Im selben Atemzug macht Suter aber deutlich, dass er seit ein paar Monaten den Glauben an ein lebenswertes Dasein im Rollstuhl zurückerlangt hat: «Ich habe die Zusage erhalten, dass ich in Lausanne an einer Studie teilnehmen kann, welche sehr experimentell ist. Ich werde mir übernächste Woche einen grossen Chip ins Hirn und ins Rückenmark setzten lassen. Diese Chips sollten die verletzten Stellen überbrücken. Ich bin vor diesem Eingriff sehr optimistisch, weil bei den Versuchen mit Menschenaffen und Ratten positive Ergebnisse erzielt wurden.»

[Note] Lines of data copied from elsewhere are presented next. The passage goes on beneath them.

-- ==== Sys2Proof/Laws/Memory.lean ====
section
/-! SUPPORT. Bytes of memory and scratchpad: what a store changes, what a read after it gives, and the canonical form of
memory. -/

namespace Sys2Proof.Machine

/-! ### What a store leaves alone -/

/-- A byte store changes byte memories and the marks of `.w` tests, nothing else. -/
theorem wrByte_frame (s : State) (sp : Space) (a : Nat) (x : Byte) :
    wrByte s sp a x = { s with
      mem := (wrByte s sp a x).mem, scr := (wrByte s sp a x).scr, zown := (wrByte s sp a x).zown,
      peer := (wrByte s sp a x).peer } := by
  cases sp <;> rfl

theorem wrBytes_frame' (s : State) (sp : Space) (a : Nat) (bs : List Byte) :
    ∃ m c z p, wrBytes s sp a bs = { s with mem := m, scr := c, zown := z, peer := p } := by
  induction bs generalizing s a with
  | nil => exact ⟨_, _, _, _, rfl⟩
  | cons b r ih =>
    obtain ⟨m, c, z, p, h⟩ := ih (wrByte s sp a b) (a + 1)
    refine ⟨m, c, z, p, ?_⟩
    rw [wrBytes, h]
    cases sp <;> rfl

theorem wrBytes_frame (s : State) (sp : Space) (a : Nat) (bs : List Byte) :
    wrBytes s sp a bs = { s with
      mem := (wrBytes s sp a bs).mem, scr := (wrBytes s sp a bs).scr, zown := (wrBytes s sp a bs).zown,
      peer := (wrBytes s sp a bs).peer } := by
  obtain ⟨m, c, z, p, h⟩ := wrBytes_frame' s sp a bs
  rw [h]

theorem wrN_frame (s : State) (sp : Space) (a n x : Nat) :
    wrN s sp a n x = { s with
      mem := (wrN s sp a n x).mem, scr := (wrN s sp a n x).scr, zown := (wrN s sp a n x).zown,
      peer := (wrN s sp a n x).peer } := wrBytes_frame s sp a _

/-- A descriptor store changes the tag planes only. -/
theorem wrTag_frame (s : State) (sp : Space) (b : Nat) (x : W16) :
    wrTag s sp b x = { s with
      tags := (wrTag s sp b x).tags, scrTag := (wrTag s sp b x).scrTag, peerTag := (wrTag s sp b x).peerTag } := by
  cases sp <;> rfl

@[simp] theorem wrTag_mem (s : State) (sp : Space) (b : Nat) (x : W16) : (wrTag s sp b x).mem = s.mem := by
  cases sp <;> rfl
@[simp] theorem wrTag_scr (s : State) (sp : Space) (b : Nat) (x : W16) : (wrTag s sp b x).scr = s.scr := by
  cases sp <;> rfl

/-! ### Read after write -/

theorem rdByte_wrByte_same (s : State) (sp : Space) (a : Nat) (x : Byte) : rdByte (wrByte s sp a x) sp a = x := by
  cases sp <;> simp [rdByte, wrByte]

theorem rdByte_wrByte_other (s : State) (sp sq : Space) (a b : Nat) (x : Byte) (h : ¬ samePlace sp a sq b) :
    rdByte (wrByte s sp a x) sq b = rdByte s sq b := by
  cases sp <;> cases sq <;> simp_all [rdByte, wrByte, samePlace, tget_tset]

/-- A byte outside the stored ones reads as before. -/
theorem rdByte_wrBytes_other (s : State) (sp sq : Space) (a b : Nat) (bs : List Byte)
    (h : ∀ i, i < bs.length → ¬ samePlace sp (a + i) sq b) : rdByte (wrBytes s sp a bs) sq b = rdByte s sq b := by
  induction bs generalizing s a with
  | nil => rfl
  | cons y r ih =>
    simp only [wrBytes]
    rw [ih]
    · exact rdByte_wrByte_other _ _ _ _ _ _ (h 0 (by simp))
    · intro i hi
      have := h (i + 1) (by simpa using hi)
      rwa [show a + 1 + i = a + (i + 1) by omega]

/-- Byte `i` of a stored list reads back. -/
theorem rdByte_wrBytes_same (s : State) (sp : Space) (a i : Nat) (bs : List Byte) (hi : i < bs.length) :
    rdByte (wrBytes s sp a bs) sp (a + i) = bs[i] := by
  induction bs generalizing s a i with
  | nil => simp at hi
  | cons y r ih =>
    simp only [wrBytes]
    cases i with
    | zero =>
      rw [rdByte_wrBytes_other]
      · simpa using rdByte_wrByte_same s sp a y
      · intro j _
        cases sp <;> simp [samePlace, scrKey, peerKey] <;> omega
    | succ i =>
      have := ih (wrByte s sp a y) (a + 1) i (by simpa using hi)
      rw [show a + (i + 1) = a + 1 + i by omega, this]
      rfl

theorem rdBytes_length (s : State) (sp : Space) (a n : Nat) : (rdBytes s sp a n).length = n := by
  induction n generalizing a with
  | zero => rfl
  | succ n ih => simp [rdBytes, ih]

/-! ### The canonical form of memory -/

/-- A byte store keeps memory in its canonical form. -/
theorem wf_wrByte (s : State) (sp : Space) (a : Nat) (x : Byte) (h : Memory.wf s.mem = true) :
    Memory.wf (wrByte s sp a x).mem = true := by
  cases sp
  · exact Tbl.wf_tset _ _ _ _ h
  · exact h
  · exact h

theorem wf_wrBytes (s : State) (sp : Space) (a : Nat) (bs : List Byte) (h : Memory.wf s.mem = true) :
    Memory.wf (wrBytes s sp a bs).mem = true := by
  induction bs generalizing s a with
  | nil => exact h
  | cons b r ih => exact ih _ _ (wf_wrByte s sp a b h)

theorem wf_wrN (s : State) (sp : Space) (a n x : Nat) (h : Memory.wf s.mem = true) :
    Memory.wf (wrN s sp a n x).mem = true := wf_wrBytes s sp a _ h

/-! ### Device reads -/

/-- A walk depends on the page number alone. -/
theorem walkFrom_page (s : State) {va vb : Nat} (h : va / 65536 = vb / 65536) (n tbl : Nat) :
    walkFrom s va n tbl = walkFrom s vb n tbl := by
  induction n generalizing tbl with
  | zero => rfl
  | succ n ih =>
    have shift (k m : Nat) : va / 2 ^ (16 + k) % m = vb / 2 ^ (16 + k) % m := by
      rw [Nat.pow_add, ← Nat.div_div_eq_div_mul, ← Nat.div_div_eq_div_mul]; exact congrArg (· / 2 ^ k % m) h
    have low (k : Nat) : va % 2 ^ (16 + k) / 65536 = vb % 2 ^ (16 + k) / 65536 := by
      rw [Nat.pow_add, show (2 : Nat) ^ 16 = 65536 from rfl, Nat.mod_mul_right_div_self, Nat.mod_mul_right_div_self, h]
    unfold walkFrom
    simp only [ih]
    have : 3 - n = 0 ∨ 3 - n = 1 ∨ 3 - n = 2 ∨ 3 - n = 3 := by omega
    obtain e | e | e | e := this <;> simp only [e, levelShift]
    · have a := shift 23; have b := low 23; simp only [Nat.reduceAdd] at a b; simp only [a, b]
    · have a := shift 14; have b := low 14; simp only [Nat.reduceAdd] at a b; simp only [a, b]
    · have a := shift 5; have b := low 5; simp only [Nat.reduceAdd] at a b; simp only [a, b]
    · have a := shift 0; have b := low 0; simp only [Nat.reduceAdd] at a b; simp only [a, b]

/-- The page depends on the page number alone. -/
theorem pageOf_page (s : State) (ctx : Nat) {va vb : Nat} (h : va / 65536 = vb / 65536) : pageOf s ctx va = pageOf s ctx vb := by
  unfold pageOf cachedPage walkPage
  simp only [h, walkFrom_page s h]

/-- A device read inside one page of the device's memory gives the bytes stored there. -/
theorem devRead_page {s : State} {ctx va n : Nat} {p : Page} (hp : pageOf s ctx va = .ok p) (hfit : va % 65536 + n ≤ 65536)
    (hva : va + n ≤ 2 ^ 51) (hm : ∀ k, k < n → populated (p.pa + va % 65536 + k) = true) :
    devRead s ctx va n = some (rdBytes s .mem (p.pa + va % 65536) n) := by
  induction n generalizing va with
  | zero => rfl
  | succ n ih =>
    have ht : translate s ctx va false = .ok (.mem, p.pa + va % 65536) := by
      have := hm 0 (by omega)
      rw [Nat.add_zero] at this
      have hv : ¬ va ≥ 2 ^ 51 := by omega
      simp only [translate, hp, placePa, this, hv, if_false, if_true, Bool.false_and, Bool.false_eq_true]
    simp only [devRead, ht, rdBytes]
    cases n with
    | zero => rfl
    | succ n =>
      have hq : (va + 1) / 65536 = va / 65536 := by omega
      have hr : (va + 1) % 65536 = va % 65536 + 1 := by omega
      rw [ih (by rw [pageOf_page s ctx hq, hp]) (by omega) (by omega) (fun k hk => by
        have := hm (k + 1) (by omega); rw [hr]; convert this using 2; omega), hr]
      rfl

end Sys2Proof.Machine
end

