theorem classUnits_eq {n : Nat} (h : n < 8) : classUnits n = unitsOf n := by
  interval_cases n <;> rfl

/-- The class that a well-formed instruction pays for is one of R300. -/
theorem cost_eq {i : Instr} {h : Hdr} (hi : i.hdr = some h) (hwf : i.wf = true) :
    classUnits (max h.ec (minClass i)) = unitsOf (max h.ec (minClass i)) := by
  have hec : h.ec < 8 := by
    simp only [Instr.wf, hi, Hdr.wf, Bool.and_eq_true, decide_eq_true_eq] at hwf
    omega
  exact classUnits_eq (by have := minClass_lt i; omega)

theorem budKey_ne {d c d' c' : Nat} (hc : c < 64) (hc' : c' < 64) (h : (d, c) ≠ (d', c')) : budKey d' c' ≠ budKey d c := by
  intro hk
  simp only [budKey] at hk
  exact h (by rw [Prod.mk.injEq]; omega)

theorem budgetOf_setBudget_ne (s : State) {d c d' c' : Nat} (b : Budget) (h : budKey d c ≠ budKey d' c') :
    budgetOf (setBudget s d c b) d' c' = budgetOf s d' c' := by
  rw [budgetOf, setBudget_budgets, aget_aput, if_neg h, budgetOf]

/-- A state in which every budget holds the same has debited nothing. -/
theorem debited_zero {s t : State} (q : Squad) (h : SameAmounts s t) : Debited s t q 0 := by
  refine ⟨?_, fun d c _ _ _ _ _ => h d c⟩
  rw [if_pos (Or.inr rfl)]
  exact h _ _

/-- A grant has been taken before: nothing more is debited. -/
theorem debited_granted {s t : State} {q : Squad} (u : Nat) (hg : q.granted = true) (h : SameAmounts s t) : Debited s t q u := by
  refine ⟨?_, fun d c _ _ _ _ _ => h d c⟩
  rw [if_pos (Or.inl hg)]
  exact h _ _

/-- What follows the debit and keeps the amounts keeps the debit. -/
theorem Debited.keep {s t t' : State} {q : Squad} {u : Nat} (h : Debited s t q u) (hk : SameAmounts t t') : Debited s t' q u := by
  obtain ⟨hown, hothers⟩ := h
  refine ⟨?_, fun d c hd hc hdie hctx hne => (hk d c).trans (hothers d c hd hc hdie hctx hne)⟩
  have hsame := hk (dieOf q) (ctxId s q)
  generalize budgetOf t (dieOf q) (ctxId s q) = b at hown hsame
  generalize budgetOf t' (dieOf q) (ctxId s q) = b' at hsame ⊢
  rw [hsame]
  simp only [amounts, Prod.mk.injEq] at hsame
  obtain ⟨hbud, hres, hrefill, hcap, hrcap⟩ := hsame
  rw [hbud, hres, hrefill, hcap, hrcap]
  exact hown

/-- The direct debit of R301: the units leave the budget, RES first at deadline priority. -/
theorem takeUnits_debits {b : Budget} {prio : Bool} {u : Nat} (hu : u ≤ spendable b prio) :
    (takeUnits b prio u).bud + (takeUnits b prio u).res + u = b.bud + b.res ∧
      (takeUnits b prio u).res = (if prio then b.res - u else b.res) ∧ (takeUnits b prio u).refill = b.refill ∧
      (takeUnits b prio u).cap = b.cap ∧ (takeUnits b prio u).rcap = b.rcap := by
  cases prio with
  | false =>
    simp only [spendable, takeUnits, Bool.false_eq_true, if_false] at hu ⊢
    exact ⟨by omega, trivial, trivial, trivial, trivial⟩
  | true =>
    simp only [spendable, takeUnits, if_true] at hu ⊢
    exact ⟨by omega, trivial, trivial, trivial, trivial⟩

/-- A payment debits its cost, and leaves the waiting lists of the payer's budget. -/
theorem pay_debits {s t : State} {id : Nat} {q : Squad} {u : Nat} (hpay : pay s id q u = .paid t) (hfunds : Funded s q u) :
    Debited s t q u ∧ (budgetOf t (dieOf q) (ctxId s q)).prio = (budgetOf s (dieOf q) (ctxId s q)).prio ∧
      (budgetOf t (dieOf q) (ctxId s q)).gen = (budgetOf s (dieOf q) (ctxId s q)).gen := by
  unfold pay at hpay
  by_cases hu : u = 0
  · subst hu
    cases hpay
    exact ⟨debited_zero q (.rfl' s), rfl, rfl⟩
  rw [if_neg hu] at hpay
  by_cases hg : q.granted = true
  · rw [if_pos hg] at hpay
    cases hpay
    exact ⟨debited_granted u hg (sameAmounts_of_budgets rfl), rfl, rfl⟩
  obtain ⟨hcap, hle, hempty⟩ := (hfunds.resolve_left hu).resolve_left hg
  rw [if_neg hg, hcap] at hpay
  simp only [hempty, hle] at hpay
  cases hpay
  set b := budgetOf s (dieOf q) (ctxId s q)
  have hat : budgetOf (modSquad (setBudget s (dieOf q) (ctxId s q) (takeUnits b (deadline s q) u)) id (countDebit u)) (dieOf q)
      (ctxId s q) = takeUnits b (deadline s q) u := budgetOf_setBudget_same s _ _ _
  rw [hat]
  refine ⟨⟨?_, fun d c _ hc _ hctx hne => ?_⟩, ?_, ?_⟩
  · rw [if_neg (not_or.2 ⟨hg, hu⟩), hat]
    exact takeUnits_debits hle
  · exact congrArg amounts (budgetOf_setBudget_ne s _ (budKey_ne hc hctx hne))
  · rw [takeUnits]
    split <;> rfl
  · rw [takeUnits]
    split <;> rfl
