-- ==== Sys2Proof/Machine/Step.lean ====
section
/-!
DEFINITION. One invocation of the Cycle Driver (40_cycle_and_dispatch.md R90), and the placing of a word
where the next cycle fetches.
-/

namespace Sys2Proof.Machine

/-- `Cycle` (R90): in the faulted state nothing at all (R97); otherwise sample the keys, fetch and advance
(`beginCycle`), decode, run exactly one handler, and tick the timers or abandon the cycle (`finishCycle`). -/
def step (s : State) : Host.Outcome State Fault Refusal :=
  if s.fault = .running then finishCycle s (exec (decode (fetchWord s)) (beginCycle s))
  else .next s

/-- `s` with the word `w` of `nbits` bits stored at `pc`, high byte first (20_memory.md R52), where the next
cycle fetches. A faulted core fetches nothing (R97), so `FAULT` is set to running. Log entry 11. -/
def State.withFetchWord (s : State) (nbits w : Nat) : State :=
  let word : Word := BitVec.ofNat 16 (w % 2 ^ nbits)
  { s with
    mem := Memory.writeList s.mem s.pc [highByte word, lowByte word]
    fault := .running }

end Sys2Proof.Machine
end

Mit welchem Endergebnis würde sich Suter zufriedengeben? «Ich könnte mich damit abfinden, wenn ich den rechten Arm wieder so anheben könnte, dass ich selbstständig ein Minipic aus dem Kühlschrank nehmen und eigenhändig aus einem Glas trinken kann. Wenn das nicht möglich sein wird, werde ich den giftigen Exit-Cocktail zu mir nehmen. Eine Woche vorher werde ich aber mit meinen Freunden ein rauschendes Abschiedsfest feiern.» Aber die Hoffnung lebt, dass es diese Abschiedsparty dank den beiden Chips noch lange nicht geben wird.